Book Read Free

Ferney

Page 22

by James Long


  He gave a great sigh. ‘Oh, do you know how I looked for you? I went to see every baby for miles. Had to find an excuse to go knocking on their doors, so I bought a great pile of baby clothes, saying I had no use for them any more now you’d gone so I was giving them away. People must have thought I was mad. I went on looking for months, but I couldn’t find you anywhere.’

  ‘Would you have known?’

  ‘Oh yes. I think I would. I always hoped you’d turn up one day – just come walking in – but you didn’t, not until now anyway.’

  Babies, death, water and stones were whirling in Gally’s head.

  ‘I’m not sure I really understand, Ferney. Just go through it slowly for me. What went wrong?’

  ‘I’d only done the business of the water down there for us. You do understand that, don’t you?’ He spoke like a lover begging forgiveness for some current lapse.

  ‘Not completely. At least not up here.’ She tapped her forehead. ‘Not where I can get hold of it.’

  He sighed and started again, speaking slowly, punctuating each sentence with an emphatic chopping movement of both hands.

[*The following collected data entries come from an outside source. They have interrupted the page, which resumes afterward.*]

/-! ### Placement, gangs and pre-emption (R67 to R79, R92 to R106) -/

/-- R86 to R97: the head cluster of a die is placed where it has room; a gang is armed, becomes ready when no
block of another holds its clusters, starts when its members are admitted, and is released. That a gang is admitted to in state 2 only, and starts when no more members
than it has are admitted, is the model's choice (logs 96, 86). -/
def Clause.PlacementAndGangs : Prop :=
  (∀ die s u k l, memberSpots s (die : Fin 4).val = none → headOn s die.val = some (u, k) → turnOn s u die.val = true →
    headSpots s u k = some l → exec (.placement die) s = .next (placeSpots u l s)) ∧
  (∀ die s u l, memberSpots s (die : Fin 4).val = some (u, l) → exec (.placement die) s = .next (placeSpots u l s)) ∧
  (∀ (ctx : Fin 64) (gang : Fin 4) s, exec (.arm ctx gang) s = .next (armGang ctx.val gang.val s) ∧
    exec (.release ctx gang) s = .next (releaseGang ctx.val gang.val s)) ∧
  (∀ (ctx : Fin 64) (gang : Fin 4) s, (s.gang ctx.val gang.val).state = 1 → strangers s ctx.val gang.val = [] →
    exec (.gangArmed ctx gang) s = .next (s.updGang ctx.val gang.val fun x => { x with state := 2 })) ∧
  ∀ (ctx : Fin 64) (gang : Fin 4) s m ms l rest,
    let x := s.gang ctx.val gang.val
    x.state = 2 → x.started = false → x.members ≤ x.admitted →
    ((membersOf s ctx.val gang.val).filter fun p => p.2.ending.isNone).take x.members = m :: ms →
    let asks := (m :: ms).flatMap fun p => p.2.waiting.map fun k => (p.1, waitingAsk s p.1 p.2 k)
    placeAll (baysFor s m.2) (asks.map Prod.snd) = some (l, rest) →
    exec (.gangAdmission ctx gang) s = .next (((m :: ms).foldl (fun s p =>
      placeSpots p.1 (((asks.zip l).filter fun a => a.1.1 == p.1).map Prod.snd) s) s).updGang ctx.val gang.val fun x =>
        { x with started := true })
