/-! ### updWarpOf -/

@[simp] theorem State.updWarpOf_mem (u w : Nat) (f : Warp → Warp) (s : State) : (s.updWarpOf u w f).mem = s.mem := rfl
@[simp] theorem State.updWarpOf_now (u w : Nat) (f : Warp → Warp) (s : State) : (s.updWarpOf u w f).now = s.now := rfl
@[simp] theorem State.updWarpOf_tick (u w : Nat) (f : Warp → Warp) (s : State) : (s.updWarpOf u w f).tick = s.tick := rfl
@[simp] theorem State.updWarpOf_moved (u w : Nat) (f : Warp → Warp) (s : State) : (s.updWarpOf u w f).moved = s.moved := rfl
@[simp] theorem State.updWarpOf_freeCtr (u w : Nat) (f : Warp → Warp) (s : State) : (s.updWarpOf u w f).freeCtr = s.freeCtr := rfl
@[simp] theorem State.updWarpOf_uidCtr (u w : Nat) (f : Warp → Warp) (s : State) : (s.updWarpOf u w f).uidCtr = s.uidCtr := rfl
@[simp] theorem State.updWarpOf_turn (u w : Nat) (f : Warp → Warp) (s : State) : (s.updWarpOf u w f).turn = s.turn := rfl
@[simp] theorem State.updWarpOf_agenda (u w : Nat) (f : Warp → Warp) (s : State) : (s.updWarpOf u w f).agenda = s.agenda := rfl
@[simp] theorem State.updWarpOf_cur (u w : Nat) (f : Warp → Warp) (s : State) : (s.updWarpOf u w f).cur = s.cur := rfl
@[simp] theorem State.updWarpOf_booted (u w : Nat) (f : Warp → Warp) (s : State) : (s.updWarpOf u w f).booted = s.booted := rfl
@[simp] theorem State.updWarpOf_asidBase (u w : Nat) (f : Warp → Warp) (s : State) : (s.updWarpOf u w f).asidBase = s.asidBase := rfl
@[simp] theorem State.updWarpOf_ftBase (u w : Nat) (f : Warp → Warp) (s : State) : (s.updWarpOf u w f).ftBase = s.ftBase := rfl
@[simp] theorem State.updWarpOf_fabid (u w : Nat) (f : Warp → Warp) (s : State) : (s.updWarpOf u w f).fabid = s.fabid := rfl
@[simp] theorem State.updWarpOf_frtBase (u w : Nat) (f : Warp → Warp) (s : State) : (s.updWarpOf u w f).frtBase = s.frtBase := rfl
@[simp] theorem State.updWarpOf_gnl (u w : Nat) (f : Warp → Warp) (s : State) : (s.updWarpOf u w f).gnl = s.gnl := rfl
@[simp] theorem State.updWarpOf_hdmb (u w : Nat) (f : Warp → Warp) (s : State) : (s.updWarpOf u w f).hdmb = s.hdmb := rfl
@[simp] theorem State.updWarpOf_hdms (u w : Nat) (f : Warp → Warp) (s : State) : (s.updWarpOf u w f).hdms = s.hdms := rfl
@[simp] theorem State.updWarpOf_page (u w : Nat) (f : Warp → Warp) (s : State) : (s.updWarpOf u w f).page = s.page := rfl
@[simp] theorem State.updWarpOf_ports (u w : Nat) (f : Warp → Warp) (s : State) : (s.updWarpOf u w f).ports = s.ports := rfl
@[simp] theorem State.updWarpOf_imageSha (u w : Nat) (f : Warp → Warp) (s : State) : (s.updWarpOf u w f).imageSha = s.imageSha := rfl
@[simp] theorem State.updWarpOf_image (u w : Nat) (f : Warp → Warp) (s : State) : (s.updWarpOf u w f).image = s.image := rfl
@[simp] theorem State.updWarpOf_launches (u w : Nat) (f : Warp → Warp) (s : State) : (s.updWarpOf u w f).launches = s.launches := rfl
@[simp] theorem State.updWarpOf_contexts (u w : Nat) (f : Warp → Warp) (s : State) : (s.updWarpOf u w f).contexts = s.contexts := rfl
@[simp] theorem State.updWarpOf_dies (u w : Nat) (f : Warp → Warp) (s : State) : (s.updWarpOf u w f).dies = s.dies := rfl
@[simp] theorem State.updWarpOf_cores (u w : Nat) (f : Warp → Warp) (s : State) : (s.updWarpOf u w f).cores = s.cores := rfl
@[simp] theorem State.updWarpOf_inflight (u w : Nat) (f : Warp → Warp) (s : State) : (s.updWarpOf u w f).inflight = s.inflight := rfl
@[simp] theorem State.updWarpOf_msgs (u w : Nat) (f : Warp → Warp) (s : State) : (s.updWarpOf u w f).msgs = s.msgs := rfl
@[simp] theorem State.updWarpOf_acks (u w : Nat) (f : Warp → Warp) (s : State) : (s.updWarpOf u w f).acks = s.acks := rfl
@[simp] theorem State.updWarpOf_colls (u w : Nat) (f : Warp → Warp) (s : State) : (s.updWarpOf u w f).colls = s.colls := rfl
@[simp] theorem State.updWarpOf_lines (u w : Nat) (f : Warp → Warp) (s : State) : (s.updWarpOf u w f).lines = s.lines := rfl
@[simp] theorem State.updWarpOf_given (u w : Nat) (f : Warp → Warp) (s : State) : (s.updWarpOf u w f).given = s.given := rfl
@[simp] theorem State.updWarpOf_quar (u w : Nat) (f : Warp → Warp) (s : State) : (s.updWarpOf u w f).quar = s.quar := rfl
@[simp] theorem State.updWarpOf_recAreas (u w : Nat) (f : Warp → Warp) (s : State) : (s.updWarpOf u w f).recAreas = s.recAreas := rfl
@[simp] theorem State.updWarpOf_snapPool (u w : Nat) (f : Warp → Warp) (s : State) : (s.updWarpOf u w f).snapPool = s.snapPool := rfl
@[simp] theorem State.updWarpOf_tlbInvs (u w : Nat) (f : Warp → Warp) (s : State) : (s.updWarpOf u w f).tlbInvs = s.tlbInvs := rfl

/-! ### updCurBlock -/

@[simp] theorem State.updCurBlock_mem (f : Block → Block) (s : State) : (s.updCurBlock f).mem = s.mem := rfl
@[simp] theorem State.updCurBlock_now (f : Block → Block) (s : State) : (s.updCurBlock f).now = s.now := rfl
@[simp] theorem State.updCurBlock_tick (f : Block → Block) (s : State) : (s.updCurBlock f).tick = s.tick := rfl
@[simp] theorem State.updCurBlock_moved (f : Block → Block) (s : State) : (s.updCurBlock f).moved = s.moved := rfl
@[simp] theorem State.updCurBlock_freeCtr (f : Block → Block) (s : State) : (s.updCurBlock f).freeCtr = s.freeCtr := rfl
@[simp] theorem State.updCurBlock_uidCtr (f : Block → Block) (s : State) : (s.updCurBlock f).uidCtr = s.uidCtr := rfl
@[simp] theorem State.updCurBlock_turn (f : Block → Block) (s : State) : (s.updCurBlock f).turn = s.turn := rfl
@[simp] theorem State.updCurBlock_agenda (f : Block → Block) (s : State) : (s.updCurBlock f).agenda = s.agenda := rfl
@[simp] theorem State.updCurBlock_cur (f : Block → Block) (s : State) : (s.updCurBlock f).cur = s.cur := rfl
@[simp] theorem State.updCurBlock_booted (f : Block → Block) (s : State) : (s.updCurBlock f).booted = s.booted := rfl
@[simp] theorem State.updCurBlock_asidBase (f : Block → Block) (s : State) : (s.updCurBlock f).asidBase = s.asidBase := rfl
@[simp] theorem State.updCurBlock_ftBase (f : Block → Block) (s : State) : (s.updCurBlock f).ftBase = s.ftBase := rfl
@[simp] theorem State.updCurBlock_fabid (f : Block → Block) (s : State) : (s.updCurBlock f).fabid = s.fabid := rfl
@[simp] theorem State.updCurBlock_frtBase (f : Block → Block) (s : State) : (s.updCurBlock f).frtBase = s.frtBase := rfl
@[simp] theorem State.updCurBlock_gnl (f : Block → Block) (s : State) : (s.updCurBlock f).gnl = s.gnl := rfl
@[simp] theorem State.updCurBlock_hdmb (f : Block → Block) (s : State) : (s.updCurBlock f).hdmb = s.hdmb := rfl
@[simp] theorem State.updCurBlock_hdms (f : Block → Block) (s : State) : (s.updCurBlock f).hdms = s.hdms := rfl
@[simp] theorem State.updCurBlock_page (f : Block → Block) (s : State) : (s.updCurBlock f).page = s.page := rfl
@[simp] theorem State.updCurBlock_ports (f : Block → Block) (s : State) : (s.updCurBlock f).ports = s.ports := rfl
@[simp] theorem State.updCurBlock_imageSha (f : Block → Block) (s : State) : (s.updCurBlock f).imageSha = s.imageSha := rfl
@[simp] theorem State.updCurBlock_image (f : Block → Block) (s : State) : (s.updCurBlock f).image = s.image := rfl
@[simp] theorem State.updCurBlock_launches (f : Block → Block) (s : State) : (s.updCurBlock f).launches = s.launches := rfl
@[simp] theorem State.updCurBlock_contexts (f : Block → Block) (s : State) : (s.updCurBlock f).contexts = s.contexts := rfl
@[simp] theorem State.updCurBlock_dies (f : Block → Block) (s : State) : (s.updCurBlock f).dies = s.dies := rfl
@[simp] theorem State.updCurBlock_cores (f : Block → Block) (s : State) : (s.updCurBlock f).cores = s.cores := rfl
@[simp] theorem State.updCurBlock_inflight (f : Block → Block) (s : State) : (s.updCurBlock f).inflight = s.inflight := rfl
@[simp] theorem State.updCurBlock_msgs (f : Block → Block) (s : State) : (s.updCurBlock f).msgs = s.msgs := rfl
@[simp] theorem State.updCurBlock_acks (f : Block → Block) (s : State) : (s.updCurBlock f).acks = s.acks := rfl
@[simp] theorem State.updCurBlock_colls (f : Block → Block) (s : State) : (s.updCurBlock f).colls = s.colls := rfl
@[simp] theorem State.updCurBlock_lines (f : Block → Block) (s : State) : (s.updCurBlock f).lines = s.lines := rfl
@[simp] theorem State.updCurBlock_given (f : Block → Block) (s : State) : (s.updCurBlock f).given = s.given := rfl
@[simp] theorem State.updCurBlock_quar (f : Block → Block) (s : State) : (s.updCurBlock f).quar = s.quar := rfl
@[simp] theorem State.updCurBlock_recAreas (f : Block → Block) (s : State) : (s.updCurBlock f).recAreas = s.recAreas := rfl
@[simp] theorem State.updCurBlock_snapPool (f : Block → Block) (s : State) : (s.updCurBlock f).snapPool = s.snapPool := rfl
@[simp] theorem State.updCurBlock_tlbInvs (f : Block → Block) (s : State) : (s.updCurBlock f).tlbInvs = s.tlbInvs := rfl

  ‘Effie Mullard was having her baby, right? It was killing me – growing in her, down there right by the stone. Do you remember? It wasn’t giving us a chance. We had such a good life, you and me, and because of her and that tramp I was getting more and more ill the bigger she got. I knew it was going to be me when it was born, so it was clear enough that I was going to die and there was only one thing to do, you see? I had to get Effie right away from the house before it was born, then maybe it wouldn’t be me. You knew. We talked about it. You knew what I was doing. You didn’t like it but you knew it had to be done. I used the water to do it, I flooded her out.’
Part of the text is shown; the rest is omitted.